Problem description —
Working from the top of the records below, reproduce each line exactly, ending once you have written the line containing "log 21). -/".

Stored data:
/-- The tension reference in force: F_set, or on its way down for PARKED and up again at 4 N/s (R410). -/
def tensionRef (s : State) : State :=
  let step : Int := 2 ^ 31 / 24000
  if s.glb.power = 2 then
    let t := max 0 ((if s.ce.tramp then s.ce.tref else s.ce.fc) - step)
    { s with ce.tref := t, ce.tramp := true, ce.run := s.ce.run && decide (t > 0) }
  else if s.ce.tramp then
    let t := min (fSet s) (s.ce.tref + step)
    let near := decide (10 * (s.ce.f - fSet s).natAbs ≤ (fSet s).natAbs) && decide (t = fSet s)
    { s with ce.tref := t, ce.run := true, ce.tramp := !near }
  else { s with ce.tref := fSet s }

/-- A reel's model in the 24 kHz slot: radius, inertia, acceleration (R390, R391; log 21). -/
def modelReel (r : ReelState) (m : Qv × Nat) : ReelState :=
  { r with radius := m.1.v.toNat, inertia := m.2, alpha := (r.omega - r.omegaWas) * 24000, omegaWas := r.omega }

/-- The reel model, the tension estimates, the residual and the counters of R392 and R393. -/
def modelSlot (s : State) : State :=
  let ms := reelModel s .supply (s.ce.lTotal - s.ce.lT)
  let mt := reelModel s .takeup s.ce.lT
  let v := tachSpeed s
  let s := { s with
    ce.vtach := v.v, ce.counts := 0, ce.edgeAt := s.ce.edgeNow, ce.sup := modelReel s.ce.sup ms, ce.tkp := modelReel s.ce.tkp mt,
    ce.frBin := (if s.sv.state = 2 ∧ s.sv.lposOk then min (s.sv.lpos / 32768) 255 else s.ce.frBin) }
  let fs := reelTension s .supply s.ce.sup
  let ft := reelTension s .takeup s.ce.tkp
  let drag := headDrag s
  let slow := decide (mmpsOf s.ce.vtach < setN s 0x4200 10)
  let gap := if s.ce.vtach ≥ 0 then (ft.sub fs).sub drag else (fs.sub ft).sub drag
  let rho := if slow then 0 else min (2 ^ 31 - 1) gap.v.natAbs
  let f := (qSat (divRound fs.v 2)).add (qSat (divRound ft.v 2))
  let moving := !slow || decide (s.ce.sup.omega.natAbs > 1000) || decide (s.ce.tkp.omega.natAbs > 1000)
  let low := moving && decide (100 * f.v < setN s 0x4200 5 * s.ce.fc)
  let excess := moving && decide ((rho : Int) > (tensQ (setN s 0x4200 6)).v)
  let ps := plausible s .supply { s.ce.sup with tension := fs.v }
  let pt := plausible s .takeup { s.ce.tkp with tension := ft.v }
  let s := { s with
    ce.sup := ps.1, ce.tkp := pt.1, ce.f := f.v, ce.resid := rho, ce.lossRun := (if low then s.ce.lossRun + 1 else 0),
    ce.residRun := (if excess then s.ce.residRun + 1 else 0) }
  satFlag s 6 (ms.1.o || mt.1.o || v.o || fs.o || ft.o || drag.o || (!slow && gap.o) || ps.2 || pt.2)

/-- u_V, u_L and the selection for a reel: sel, i_ref, and the flags of the velocity and of the tension-limit loop (R387, R397 to R399). -/
def selectReel (s : State) (k : Reel) (r : ReelState) (ua : Int) : Nat × Int × Bool × Bool :=
  let c := cogging s k r
  let other := match k with | .supply => s.ce.tkp.locked | .takeup => s.ce.sup.locked
  let acc := qSat (s.ce.aref + ua)
  let a := if other then 0 else acc.v
  let fc : Qv := ⟨s.ce.fc, false⟩
  let uV := (((tensCurrent s k r fc).add (accCurrent s k r (sideOf k * a))).add (tensCurrent s k r (dragOf s k))).add c
  let fMax := tensQ (setN s 0x4200 4)
  let ja := qSat (divRound (r.inertia * r.alpha * 2 ^ 27) (1000000000000000 * max 1 (ktOf s k)))
  let p := (fMax.sub ⟨r.tension, false⟩).times (setN s 0x4202 7) (2 ^ 31)
  let uL := (((tensCurrent s k r fMax).add ja).add p).add c
  let u := min uV.v (min uL.v (iLim s r))
  let sel := if u = uV.v then 0 else if u = uL.v then 1 else 2
  (sel, if r.locked then 0 else u, acc.o || uV.o, uL.o)

/-- The loops of the slot: ramp, tension, velocity, tension limits, selection. -/
def loopSlot (s : State) : State :=
  let s := tensionRef (stopReached (stillTape s (rampTick s)))
  let hold2 := s.ce.sup.sel == 2 || s.ce.tkp.sel == 2
  let holdV := s.ce.sup.sel != 0 || s.ce.tkp.sel != 0 || s.ce.sup.locked || s.ce.tkp.locked
  let eT := qSat (s.ce.tref - s.ce.f)
  let eV := qSat (s.ce.vref - s.ce.vtach)
  let t := piStep (setN s 0x4202 5) (setN s 0x4202 6) eT.v s.ce.intT (-(2 ^ 31)) (2 ^ 31 - 1) hold2
  let fc := qSat (t.1 + s.ce.tref)
  let v := piStep (setN s 0x4202 3) (setN s 0x4202 4) eV.v s.ce.intV (-(2 ^ 31)) (2 ^ 31 - 1) holdV
  let s := { s with ce.intT := t.2.1, ce.fc := fc.v, ce.intV := v.2.1 }
  let a := selectReel s .supply s.ce.sup v.1
  let b := selectReel s .takeup s.ce.tkp v.1
  let s := satFlag (satFlag (satFlag (satFlag s 3 (eT.o || t.2.2 || fc.o)) 2 (eV.o || v.2.2 || a.2.2.1 || b.2.2.1)) 4 a.2.2.2) 5 b.2.2.2
  { s with
    ce.sup := { s.ce.sup with sel := a.1, iref := a.2.1 }, ce.tkp := { s.ce.tkp with sel := b.1, iref := b.2.1 } }

/-! ## The head actuator loop (R411, R412) -/

/-- One tick of the reference profile towards a target in pm, limited to 40 m/s^2 and 40 mm/s: the speed from which the rest of the way
brakes at that limit (R411; log 20). -/
def actProfile (s : State) (target : Int) : State :=
  let d := target - s.ce.actRef
  let goal := d.sign * min 833333 (Nat.sqrt (2 * 17361 * d.natAbs))
  let v := clampI (s.ce.actVel - 17361) (s.ce.actVel + 17361) goal
  if d.natAbs ≤ 17361 ∧ v.natAbs ≤ 17361 then { s with ce.actRef := target, ce.actVel := 0 }
  else { s with ce.actRef := s.ce.actRef + v, ce.actVel := v }

/-- The coarse stepper's part of the slot during a band change: microsteps towards the centre of the band, at 0.5 A per phase, the fine
actuator at zero (R365, R412, R442; log 143). -/
def stepperSlot (s : State) : State :=
  let way : Int := 2433280 * (s.sv.aim : Int) - s.ce.stepNow
  let size := max 1 (setN s 0x4205 1)
  let left := way.natAbs / size
  { s with
    ce.stepNow := s.ce.stepNow + way.sign * (min left (Config.coarseSteps left) * size : Nat), ce.stepMa := 500, ce.actOut := 0 }

/-- The actuator slot of an odd period: the PID loop on the newest sample, its age compensated, against the reference profile; the
derivative is that of successive errors (R411, R412; log 20). -/
def actuatorSlot (s : State) : State :=
  if s.sv.moving then stepperSlot s
  else if s.ps.auxF then { s with ce.actOut := 0, ce.stepMa := setN s 0x4205 2 }
  else
    let s := actProfile { s with ce.stepMa := setN s 0x4205 2 } (1000 * servoTarget s)
    let s := if s.sv.pesOk ∧ s.sv.pesAt ≠ s.ce.pes1.2 then
        { s with ce.pes2 := s.ce.pes1, ce.pes1 := (s.sv.pes + s.sv.pesAim, s.sv.pesAt) } else s
    let frame := 43200000 / max 1 s.sv.speed
    let age := s.now - s.ce.pes1.2
    let stale := !s.sv.pesOk || decide (age > 2 * frame)
    if stale then s
    else
      let gap := s.ce.pes1.2 - s.ce.pes2.2
      let drift := if gap = 0 then 0 else divRound ((s.ce.pes1.1 - s.ce.pes2.1) * 1000 * (min age (2 * frame) : Nat)) gap
      -- picometres from what the profile asks for now
      let pm := s.ce.pes1.1 * 1000 + drift - s.ce.actRef
      let e := qSat (divRound (-pm * 2 ^ 31) 32000000)
      let u := piStep (setN s 0x4202 8) (setN s 0x4202 9) e.v s.ce.actInt (-(2 ^ 30)) (2 ^ 30) false
      let step := qSat (e.v - s.ce.actErr)
      let d := qMul (setN s 0x4202 10) step.v
      let o := qBound (-(2 ^ 30)) (2 ^ 30) (u.1 + d.v)
      satFlag { s with ce.actInt := u.2.1, ce.actErr := e.v, ce.actOut := o.v } 8 (e.o || u.2.2 || step.o || d.o || o.o)

/-! ## Bus voltage (R432 to R434) -/

/-- A reel runs ahead of the tach by more than 1 %. -/
def ahead (s : State) (v : Int) : Bool := decide (v.natAbs * 100 > s.ce.vtach.natAbs * 101)

/-- A fraction in 1/65,536 from a PI law in Q1.31: the fraction and the integrator (R434, R440). -/
def fractionLaw (g : Int × Int) (e int : Int) : Nat × Int :=
  let u := piStep g.1 g.2 e int 0 (2 ^ 31 - 1) false
  ((u.1 * 65536 / 2 ^ 31).toNat, u.2.1)

/-- The fraction k of zero-vector braking from the difference of the two surface speeds, the other reel's less that of the reel that runs
ahead (R434). -/
def zvLaw (s : State) : State :=
  let vs := (surface .supply s.ce.sup).v
  let vt := (surface .takeup s.ce.tkp).v
  let d : Int := (vt.natAbs : Int) - vs.natAbs
  let e := if ahead s vs then d else if ahead s vt then -d else 0
  let k := fractionLaw Config.zeroVectorGains (qSat e).v s.ps.zvInt
  { s with ps.zvK := k.1, ps.zvInt := k.2 }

Solved problem —
/-- The tension reference in force: F_set, or on its way down for PARKED and up again at 4 N/s (R410). -/
def tensionRef (s : State) : State :=
  let step : Int := 2 ^ 31 / 24000
  if s.glb.power = 2 then
    let t := max 0 ((if s.ce.tramp then s.ce.tref else s.ce.fc) - step)
    { s with ce.tref := t, ce.tramp := true, ce.run := s.ce.run && decide (t > 0) }
  else if s.ce.tramp then
    let t := min (fSet s) (s.ce.tref + step)
    let near := decide (10 * (s.ce.f - fSet s).natAbs ≤ (fSet s).natAbs) && decide (t = fSet s)
    { s with ce.tref := t, ce.run := true, ce.tramp := !near }
  else { s with ce.tref := fSet s }

/-- A reel's model in the 24 kHz slot: radius, inertia, acceleration (R390, R391; log 21). -/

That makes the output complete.